_Task inputs_:
/-- The queue that a read of capture address `a` joins (R287, R288): the die, and the request. -/
def State.readReq (s : State) (l : Nat) (a : Option Nat) : Option (Nat × MemReq) :=
  match a.bind s.resolve with
  | some (c, _) =>
    let d := c / halfBytes
    some (d, { pc := unitPc (s.physUnit d (c % halfBytes / 64)), arrived := s.now, ld := l })
  | none => none

/-- CXLMEM_READ (R443, R444, R450): the read of the unit at an HPA is taken under the decoder and the extents in force as it reaches
the hub and joins the queue of its pseudo-channel; while the LD is Disabling it returns all ones with the poison indication. -/
def execCxlmemRead (l hpa : Nat) (s : State) : Host.Outcome State Fault Refusal :=
  let x := s.ld l
  let a := hpa / 64 * 64
  done (if l < 16 then
    match x.st with
    | .enabled =>
      let c := (s.hpaMap l a).map Prod.fst
      let q := s.readReq l c
      let s := s.setLd l { x with reads := x.reads ++ [a], readsAddr := x.readsAddr ++ [c], readsReq := x.readsReq ++ [q] }
      match q with
      | some (d, r) => s.setHalf d { s.half d with queue := (s.half d).queue ++ [r] }
      | none => s
    | .disabling => { s with sent := .completion l (List.replicate 64 0xFF#8) true :: s.sent }
    | _ => s
  else s)

/-- A read that an extent reaches: the half's unit is read and checked (R283, R297, R298, R445), on the spare reserve where a
failed replay sent it there (R296). -/
def readUnit (s : State) (l a : Nat) (spare : Bool) (e : Ecc) : State :=
  match s.resolve a with
  | none =>
    let s := badAccess s
    { s with sent := .completion l (List.replicate 64 0xFF#8) true :: s.sent }
  | some (c, _) =>
    let d := c / halfBytes
    let bs := if spare then Memory.readN s.mem (capAddr d ((s.half d).writeUnit (c % halfBytes / 64) * 64)) 64
      else s.peekN c 64
    let s := wakeUnit s d (c % halfBytes / 64)
    let s := if s.served d then eccRead s d (c % halfBytes / 64) e else s
    let bad := s.poisoned c || e == .failed
    let s := if bad then s.countSat 0 (O.LD_POISON_READS_l + l) 32 else s
    { s with sent := .completion l bs bad :: s.sent }

/-- CXLMEM_READ_COMPLETE (R288, R295, R298, R445): the oldest read of LD `l` completes, where it is the next its pseudo-channel
serves. -/
def execCxlmemReadComplete (l : Nat) (e : Ecc) (s : State) : Host.Outcome State Fault Refusal :=
  let x := s.ld l
  done (match x.reads, x.readsAddr, x.readsReq with
    | _ :: rs, a :: as, q :: qs =>
      if (match q with | some (d, r) => s.bulkTurn d r | none => true) then
        let s := s.setLd l { x with reads := rs, readsAddr := as, readsReq := qs }
        let s := match q with
          | some (d, r) => takeReq s d r
          | none => s
        match a with
        | some a => readUnit s l a (q.any fun q => q.2.onSpare) e
        | none =>
          let s := s.countSat 0 (O.LD_POISON_READS_l + l) 32
          { s with sent := .completion l (List.replicate 64 0xFF#8) true :: s.sent }
      else s
    | _, _, _ => s)
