/-- EMCY_SEND (R472): the oldest waiting emergency is sent, at the end of the inhibit time where that still runs. -/
def execEmcySend (s : State) : Host.Outcome State Fault Refusal :=
  done (match s.can.queue with
    | [] => s
    | e :: r =>
      let id := s.get O.COB_ID_EMCY
      if s.canServes ∧ s.hubRestart = false ∧ bit id 31 = false then
        let s := s.runTo s.can.emcyFree
        let reg := s.errorRegister
        let s := canSend s (fld id 0 11) (leBytes 2 e.code ++ leBytes 1 reg ++ leBytes 1 e.b0 ++ leBytes 1 e.b1
          ++ leBytes 2 e.detail ++ leBytes 1 0)
        let s := pushHist s (e.code % 65536 + e.b0 % 256 * 2 ^ 16 + e.b1 % 256 * 2 ^ 24)
        { s with can := { s.can with queue := r, emcyFree := s.now + s.num O.INHIBIT_EMCY * tenthTicks } }
      else s)

/-- ERR_HIST_CLEAR (R474). -/
def errHistClear (s : State) (p : Nat) (v : Slot) : Acc :=
  commOnly s p fun s => need (ObjTy.u8.fits v) .range s fun s => .ok (if v = 1 then clearHist s else s)

/-- ERR_HIST_CLEAR (R474). -/
def execErrHistClear (p : Nat) (v : Slot) (s : State) : Host.Outcome State Fault Refusal :=
  done (access s p O.ERR_HIST_CLEAR fun s => errHistClear s p v)

/-! ## Initialisation (R462 to R465, R479, R482) -/

/-- Whether an object is stored with the communication class of R482. -/
def isComm (key : Nat) : Bool :=
  let i := keyIdx key
  decide (key < 2 ^ 24) &&
    ([0x1005, 0x1012, 0x1014, 0x1015, 0x1016, 0x1017, 0x1029, 0x1F80].contains i ||
      [0x1400, 0x1600, 0x1800, 0x1A00].contains (normIdx i) || key == O.FB_DATA_RATE || key == O.FB_TERM)

/-- The objects whose default holds the node-ID. -/
def cobIds : List Nat :=
  [0x101400, 0x140001, 0x140101, 0x140201, 0x140301, 0x180001, 0x180101, 0x180201, 0x180301]

/-- The node-ID that COB-ID defaults are built from: 0 while none is configured (log 14). -/
def cobNode (id : Nat) : Nat := if id = 0xFF then 0 else id

/-- A COB-ID follows the node-ID: where it stands at the default of an old one it takes the default of `id` (R465). -/
def setCob (olds : List Nat) (id : Nat) (stored : List (Nat × Slot)) (s : State) (k : Nat) : State :=
  let v := kvGet stored k
  let std (n : Nat) : Slot := ofN ((cobDefault (cobNode n) (k / 256)).getD 0)
  match v with
  | some x => if olds.any (fun n => std n == x) then s.put k (std id) else s.put k x
  | none => s.put k (std id)

/-- Objects 1000 to 1FFF take their reset values: stored where a store stands, else defaults (R462, R465, R482). -/
def commValues (s : State) (id : Nat) : State :=
  let old := s.can.nodeId
  let stored := match s.can.stored with
    | some l => if s.can.marked then [] else l
    | none => []
  let s := { s with objs := s.objs.filter fun o => !(decide (0x100000 ≤ o.1 ∧ o.1 < 0x200000)) }
  let s := stored.foldl (fun s kv => s.put kv.1 kv.2) s
  cobIds.foldl (setCob [old, s.can.storedFor] id stored) s

/-- The open USDO session is aborted with a code, which path 32 records (R416, R462, R480). -/
def usdoAbort (s : State) (code : Nat) : State :=
  match s.can.usdo with
  | some u =>
    let s := { s with can := { s.can with usdo := none } }
    let s := recordCode s 32 u.key (if u.download then 2 else 1) code
    canSend s (0x580 + s.can.nodeId) (leBytes 1 0x80 ++ leBytes 4 code)
  | none => s

/-- The communication conditions whose cause lasts over an Initialisation: those of the controller itself (R474). -/
def Can.lasting (c : Can) : List Nat :=
  c.active.filter fun k => k == 0x8120 && c.errorPassive || k == 0x8140 && c.busOff

/-- Initialisation with node-ID `id`: reset values, the boot-up message, then Pre-operational or Operational; with no
node-ID the port is Unconfigured (R462 to R465). An open session is
aborted and recorded (R480); conditions whose cause ends with it end (R474). -/
def initCan (s : State) (id : Nat) : State :=
  let before := s.errorRegister
  let s := commValues (usdoAbort s Abort.presentState.code.toNat) id
  let s := { s with can := { s.can with
    nodeId := id, pendingId := id, active := s.can.lasting, heard := [], lost := [], tpdoDue := [], tpdoFree := [], tpdoSync := [], tpdoHeld := []
    rpdoHeld := [], usdo := none, rate := s.num O.FB_DATA_RATE, term := s.num O.FB_TERM == 1
    tpdoTimer := (List.range 4).filterMap fun k =>
      let ms := s.num (O.TPDO_TIMER + k * 256)
      if ms = 0 then none else some (k, s.now + ms * msTicks)
    rpdoTimer := (List.range 4).filterMap fun k =>
      let ms := s.num (O.RPDO_TIMEOUT + k * 256)
      if ms = 0 then none else some (k, s.now + ms * msTicks)
    nextBeat := s.now + s.num O.HB_PRODUCER * msTicks
    nmt := .initialisation } }
  let s := emcyEnd before s
  if id = 0xFF then { s with can := { s.can with nmt := .unconfigured } }
  else
    let s := canSend s (0x700 + id) [0#8]
    { s with can := { s.can with nmt := if bit (s.get O.NMT_STARTUP) 2 then .operational else .preOperational } }

/-! ## NMT (R462, R465) -/

/-- Enters an NMT state; a session open on entry to Stopped is aborted (R462). -/
def enterNmt (s : State) (n : NmtSt) : State :=
  let s := if n = .stopped then usdoAbort s Abort.presentState.code.toNat else s
  { s with can := { s.can with nmt := n } }

/-- Whether an NMT command names this node (R462). -/
def State.nmtFor (s : State) (node : Nat) : Bool := s.canRuns && (node == 0 || node == s.can.nodeId)

/-- An NMT command that leads from some states to another. -/
def nmtMove (s : State) (node : Nat) (sts : List NmtSt) (n : NmtSt) : State :=
  if s.nmtFor node ∧ sts.contains s.can.nmt then enterNmt s n else s

/-- NMT_START (R462). -/
def execNmtStart (node : Nat) (s : State) : Host.Outcome State Fault Refusal :=
  done (nmtMove s node [.preOperational, .stopped] .operational)

/-- NMT_STOP (R462). -/
def execNmtStop (node : Nat) (s : State) : Host.Outcome State Fault Refusal :=
  done (nmtMove s node [.preOperational, .operational] .stopped)

/-- NMT_ENTER_PREOPERATIONAL (R462). -/
def execNmtEnterPreoperational (node : Nat) (s : State) : Host.Outcome State Fault Refusal :=
  done (nmtMove s node [.operational, .stopped] .preOperational)

/-- Reset Communication (R462, R465): the node-ID assigned by LSS comes into force. -/
def resetComm (s : State) : State := initCan s s.can.pendingId

/-- NMT_RESET_COMMUNICATION (R465): from Unconfigured only with a node-ID assigned. -/
def execNmtResetCommunication (node : Nat) (s : State) : Host.Outcome State Fault Refusal :=
  done (if s.canRuns ∧ (node = 0 ∨ node = s.can.nodeId) ∧ (s.can.nmt ≠ .unconfigured ∨ s.can.pendingId ≠ 0xFF)
    then resetComm s else s)

/-- NMT_RESET_NODE (R465): as Reset Communication, and owner code 16 is treated as a disabled LD. -/
def execNmtResetNode (node : Nat) (s : State) : Host.Outcome State Fault Refusal :=
  done (if s.nmtFor node ∧ s.can.nmt ≠ .unconfigured then
    resetComm (pathDefaults (dropShadows (parkOwner (suspendOwner s 16) 16) 16) 32)
  else s)

/-! ## LSS (R460, R466) -/

/-- Answers on the LSS slave's identifier. -/
def lssReply (s : State) (cs : Nat) (bs : List Byte) : State :=
  canSend s 0x7E4 (leBytes 1 cs ++ bs ++ List.replicate (7 - bs.length) 0#8)

/-- Value `k` of the LSS address, 1018:01 to 04. -/
def State.lssId (s : State) (k : Nat) : BitVec 32 := BitVec.ofNat 32 (s.num (O.VENDOR_ID + k))

/-- LSS_SWITCH_STATE_GLOBAL. -/
def execLssSwitchStateGlobal (config : Bool) (s : State) : Host.Outcome State Fault Refusal :=
  done (if s.canRuns then { s with can := { s.can with lssConfig := config } } else s)
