/-- PHASE_AUDIT_WINDOW_END (R530): one of the eight 75 µs windows of die `d`, while it has a spare. -/
def execPhaseAuditWindowEnd (d : Nat) (a : AuditWindow) (s : State) : Host.Outcome State Fault Refusal :=
  let x := s.die d
  let ph := (kvGet s.faults.phases d).getD 0
  done (if d < s.D ∧ s.running ∧ s.num O.SELFTEST_ENABLE = 1 ∧ (x.st = .active ∨ x.st = .reserve) ∧ x.measuring = false
      ∧ x.gap = false ∧ x.spares ≠ [] then
      let s := { s with faults := { s.faults with phases := kvPut s.faults.phases d ((ph + 1) % 8) } }
      match s.inputOfDie d, shadowCause a with
      | some n, some _ => pathFault s d n ph
      | some n, none => pathPass s n 3000000
      | none, _ => s
    else s)

/-- INPUT_TEST_DUE (R530, R537, R589): INPUT_TEST_S has passed on input `n`. -/
def execInputTestDue (n : Nat) (s : State) : Host.Outcome State Fault Refusal :=
  done (if s.fitted n ∧ s.running ∧ s.num O.SELFTEST_ENABLE = 1 then
      if s.test.isSome ∨ s.testNext.isSome then
        if s.testDue.contains n then s else { s with testDue := s.testDue ++ [n] }
      else startTest s n false
    else s)

/-- INPUT_TEST_DONE (R529, R587): `failStep` is the first step that failed. -/
def execInputTestDone (failStep : Option Nat) (s : State) : Host.Outcome State Fault Refusal :=
  done (match s.test with
    | none => s
    | some t =>
      let n := t.input
      let s := { s with test := none }
      let s := match failStep with
        | none => pathPass (s.put (O.PTEST_RESULT_n + n) 1) n (2 * msTicks)
        | some k =>
          let (v, s) := s.free
          pathFault (s.put (O.PTEST_RESULT_n + n) (ofN (k % 256 * 256 + 2))) 0xFF n (v.toNat % 65536)
      nextTest s)

/-- A write of PTEST_CMD (R588). -/
def ptestWrite (s : State) (p : Nat) (v : Slot) : Acc :=
  let n := v.toNat
  stewardOnly s p fun s => need (s.fitted n) .range s fun s =>
    let commanded : Bool := match s.test with | some t => t.commanded | none => false
    need (!(s.busyInput n) && !commanded && s.testNext.isNone && s.running) .presentState s fun s =>
      .ok (if s.test.isSome then { s with testNext := some n } else startTest s n true)

/-- PTEST_CMD (R588). -/
def execPtestCmd (p : Nat) (v : Slot) (s : State) : Host.Outcome State Fault Refusal :=
  done (access s p O.PTEST_CMD fun s => ptestWrite s p v)

/-! ## Hub restarts (R424, R528) -/

/-- LOCKSTEP_MISMATCH (R528): a pair's firmware restarts. The entry and the bit set at once; the emergency of the control
pair is sent when its restart ends (R473). -/
def execLockstepMismatch (supervisor : Bool) (s : State) : Host.Outcome State Fault Refusal :=
  done (if s.awake then
      let s := if supervisor then s else s.flag 0 O.DEVICE_STATUS 5
      let s := pulse (tarnishEntry s 16 0xFF 0xFF (b2n supervisor) (if supervisor then 0 else 0xFF40)) 7 0 0
      if supervisor then { s with supRestart := true }
      else { s with hubRestart := true, faults := { s.faults with hubMismatch := true } }
    else s)
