-- ==== Sys2Proof/Machine/Step.lean ====
section
/-!
DEFINITION. The block: one step takes the command at the front of the queue. On an empty queue one hub core cycle passes
(log 17), so a command that follows meets a later device time.
-/
namespace Sys2Proof.Machine

/-- Device time is counted while the module runs or starts; a module that is Off or in Deep keeps it (R34, R38). -/
def State.counts (s : State) : Bool := s.awake || s.starting

/-- What happens when no command waits: one hub core cycle of 48 base periods (R37) passes. -/
def tick (s : State) : State := if s.counts then s.runTo (s.cycle + 48) else s

/-- One step: the command at the front of the queue, or a core cycle. -/
def step (s : State) : Host.Outcome State Fault Refusal :=
  match s.pending with
  | [] => .next (tick s)
  | c :: rest => exec c { s with pending := rest }

/-- The state with the command a word spells in front: no word spells one. -/
def State.withFetchWord (s : State) (nbits w : Nat) : State :=
  match decodeTableWord nbits w with
  | some c => { s with pending := c :: s.pending }
  | none => s

end Sys2Proof.Machine
end

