/-- O38. The other words: moves, special registers, jumps, bins, the events of pass 2 (none but the last without pass 2) and
block slots; a word whose condition fails only
steps, and the step limit or a word outside the program's own ends it with reason 6 (R247, R265 to R270). -/
def Obligations.ControlWords : Prop :=
  (∀ (s : State) (i : Instr) (d l op c : Nat) (w : AWord) (x : Ctx) (r : ARec), wordOf i = some (d, l, op, w) →
      s.Runs d l op w c x r → r.holds w.cond.toNat = false → Answers i s (RecordIs c x r r.stepped s)) ∧
  (∀ (s : State) (d l c : Nat) (w : AWord) (x : Ctx) (r : ARec), r.holds w.cond.toNat = true →
    let a := r.reg w.srcA
    let b := r.reg w.srcB
    let m := r.stepped
    (s.Runs d l 0x00 w c x r → Answers (.wNop d l w) s (RecordIs c x r m s)) ∧
    (s.Runs d l 0x01 w c x r → Answers (.wMov d l w) s (RecordIs c x r (m.setReg w.dst a) s)) ∧
    (s.Runs d l 0x02 w c x r → Answers (.wLdi d l w) s (RecordIs c x r (m.setReg w.dst w.imm) s)) ∧
    (s.Runs d l 0x03 w c x r →
      (r.stated w.aux.toNat = true → Answers (.wLds d l w) s
        (RecordIs c x r (m.setReg w.dst (s.special c r w.aux.toNat)) s)) ∧
      (r.stated w.aux.toNat = false → Answers (.wLds d l w) s fun t => ∃ v, RecordIs c x r (m.setReg w.dst v) s t)) ∧
    (s.Runs d l 0x04 w c x r →
      (w.aux = 0x10 → Answers (.wSts d l w) s (RecordIs c x r { m with lo := a } s)) ∧
      (w.aux = 0x11 → Answers (.wSts d l w) s (RecordIs c x r { m with mid := a } s)) ∧
      (w.aux = 0x12 → Answers (.wSts d l w) s (RecordIs c x r { m with hi := a } s))) ∧
    (s.Runs d l 0x28 w c x r → Answers (.wJmp d l w) s (RecordIs c x r { m with pc := w.target.toNat } s)) ∧
    (s.Runs d l 0x30 w c x r →
      (0 ≤ a.toInt → a.toInt ≤ 1023 → Answers (.wHcnt d l w) s (RecordIs c x r (m.setReg w.dst
        (ofN (((validItems r.items).map Prod.snd).countP fun v => decide (v / 64 + 512 = a.toInt)))) s)) ∧
      ((a.toInt < 0 ∨ 1023 < a.toInt) → Answers (.wHcnt d l w) s (RecordIs c x r (m.setReg w.dst 0) s))) ∧
    (s.Runs d l 0x31 w c x r →
      (a.toInt ≤ b.toInt → Answers (.wHmode d l w) s fun t => ∃ k : Int, a.toInt ≤ k ∧ k ≤ b.toInt ∧
        (∀ j, a.toInt ≤ j → j ≤ b.toInt → r.bin j ≤ r.bin k ∧
          (w.aux.getLsbD 0 = false → k < j → r.bin j < r.bin k) ∧
          (w.aux.getLsbD 0 = true → j < k → r.bin j < r.bin k)) ∧
        RecordIs c x r (m.setReg w.dst (ofI k)) s t) ∧
      (b.toInt < a.toInt → Answers (.wHmode d l w) s fun t => ∃ v, RecordIs c x r (m.setReg w.dst v) s t)) ∧
    (s.Runs d l 0x32 w c x r → Answers (.wHbin d l w) s
      (RecordIs c x r (m.setReg w.dst (ofI (max 0 (min 1023 (a.toInt / 64 + 512))))) s)) ∧
    (s.Runs d l 0x38 w c x r →
      (r.passes < 4 → r.long = false → Answers (.wPass2 d l w) s (RecordIs c x r { m with
        passes := r.passes + 1, e := false, ready := []
        coming := pass2Events r.pitem r.items r.lo.toInt r.mid.toInt r.hi.toInt } s)) ∧
      (r.passes < 4 → r.long = true → Answers (.wPass2 d l w) s (RecordIs c x r { m with
        passes := r.passes + 1, e := false, ready := [], coming := [{ dir := 2 }] } s)) ∧
      (4 ≤ r.passes → Answers (.wPass2 d l w) s (RecordIs c x r m s))) ∧
    (s.Runs d l 0x39 w c x r →
      (∀ ev q, r.ready = ev :: q → Answers (.wNextx d l w) s (RecordIs c x r { m with cur := ev, ready := q } s)) ∧
      (r.ready = [] → r.coming ≠ [] → Answers (.wNextx d l w) s (RecordIs c x r { m with waiting := true } s)) ∧
      (r.ready = [] → r.coming = [] → Answers (.wNextx d l w) s (RecordIs c x r { m with e := true } s))) ∧
    (s.Runs d l 0x3C w c x r → Answers (.wPut d l w) s
      (RecordIs c x r { m with out := r.out ++ [(w.aux.toNat, true, a)] } s)) ∧
    (s.Runs d l 0x3D w c x r → Answers (.wPutv d l w) s
      (RecordIs c x r { m with out := r.out ++ [(w.aux.toNat, false, ofN (w.imm.toNat % 256))] } s)) ∧
    (s.Runs d l 0x3F w c x r → Answers (.wEnd d l w) s
      (RecordIs c x r { m with ended := true, lanes := [], reason := 8, waiting := false } s))) ∧
  (∀ (s : State) (d l c : Nat) (x : Ctx) (r : ARec), s.laneRec d l = some (c, r) → s.ctx c = some x →
    (∀ ev q, r.coming = ev :: q → r.waiting = true → Answers (.pass2EventReady d l) s
      (RecordIs c x r { r with coming := q, cur := ev, waiting := false } s)) ∧
    (∀ ev q, r.coming = ev :: q → r.waiting = false → Answers (.pass2EventReady d l) s
      (RecordIs c x r { r with coming := q, ready := r.ready ++ [ev] } s)) ∧
    (r.waiting = false → (2 ^ 20 ≤ r.steps ∨ s.fetch r = none) → Answers (.assayStepLimit d l) s fun t =>
      t.ctx c = some { x with assays := x.assays.map fun q => if q.tm = r.tm then
        { r with ended := true, lanes := [], reason := 6, waiting := false } else q } ∧
      (t.obj c O.ASSAY_STEP_LIMIT).toNat = satN 32 ((s.obj c O.ASSAY_STEP_LIMIT).toNat + 1) ∧
      bit (t.obj c O.ASSAY_STATUS) 2 = true ∧ CtxsBut c s t ∧
      OnlyObjs [objKey c O.ASSAY_STEP_LIMIT, objKey c O.ASSAY_STATUS] { s with ctxs := t.ctxs } t))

_Your goal_:
Which lines run from the one holding "(0 ≤ a.toInt" through the one holding "(s.Runs d l 0x3F" in the records above? Repeat them exactly, both included, and nothing more.

_Solution for this task_:
      (0 ≤ a.toInt → a.toInt ≤ 1023 → Answers (.wHcnt d l w) s (RecordIs c x r (m.setReg w.dst
        (ofN (((validItems r.items).map Prod.snd).countP fun v => decide (v / 64 + 512 = a.toInt)))) s)) ∧
      ((a.toInt < 0 ∨ 1023 < a.toInt) → Answers (.wHcnt d l w) s (RecordIs c x r (m.setReg w.dst 0) s))) ∧
    (s.Runs d l 0x31 w c x r →
      (a.toInt ≤ b.toInt → Answers (.wHmode d l w) s fun t => ∃ k : Int, a.toInt ≤ k ∧ k ≤ b.toInt ∧
        (∀ j, a.toInt ≤ j → j ≤ b.toInt → r.bin j ≤ r.bin k ∧
          (w.aux.getLsbD 0 = false → k < j → r.bin j < r.bin k) ∧
          (w.aux.getLsbD 0 = true → j < k → r.bin j < r.bin k)) ∧
        RecordIs c x r (m.setReg w.dst (ofI k)) s t) ∧
      (b.toInt < a.toInt → Answers (.wHmode d l w) s fun t => ∃ v, RecordIs c x r (m.setReg w.dst v) s t)) ∧
    (s.Runs d l 0x32 w c x r → Answers (.wHbin d l w) s
      (RecordIs c x r (m.setReg w.dst (ofI (max 0 (min 1023 (a.toInt / 64 + 512))))) s)) ∧
    (s.Runs d l 0x38 w c x r →
      (r.passes < 4 → r.long = false → Answers (.wPass2 d l w) s (RecordIs c x r { m with
        passes := r.passes + 1, e := false, ready := []
        coming := pass2Events r.pitem r.items r.lo.toInt r.mid.toInt r.hi.toInt } s)) ∧
      (r.passes < 4 → r.long = true → Answers (.wPass2 d l w) s (RecordIs c x r { m with
        passes := r.passes + 1, e := false, ready := [], coming := [{ dir := 2 }] } s)) ∧
      (4 ≤ r.passes → Answers (.wPass2 d l w) s (RecordIs c x r m s))) ∧
    (s.Runs d l 0x39 w c x r →
      (∀ ev q, r.ready = ev :: q → Answers (.wNextx d l w) s (RecordIs c x r { m with cur := ev, ready := q } s)) ∧
      (r.ready = [] → r.coming ≠ [] → Answers (.wNextx d l w) s (RecordIs c x r { m with waiting := true } s)) ∧
      (r.ready = [] → r.coming = [] → Answers (.wNextx d l w) s (RecordIs c x r { m with e := true } s))) ∧
    (s.Runs d l 0x3C w c x r → Answers (.wPut d l w) s
      (RecordIs c x r { m with out := r.out ++ [(w.aux.toNat, true, a)] } s)) ∧
    (s.Runs d l 0x3D w c x r → Answers (.wPutv d l w) s
      (RecordIs c x r { m with out := r.out ++ [(w.aux.toNat, false, ofN (w.imm.toNat % 256))] } s)) ∧
    (s.Runs d l 0x3F w c x r → Answers (.wEnd d l w) s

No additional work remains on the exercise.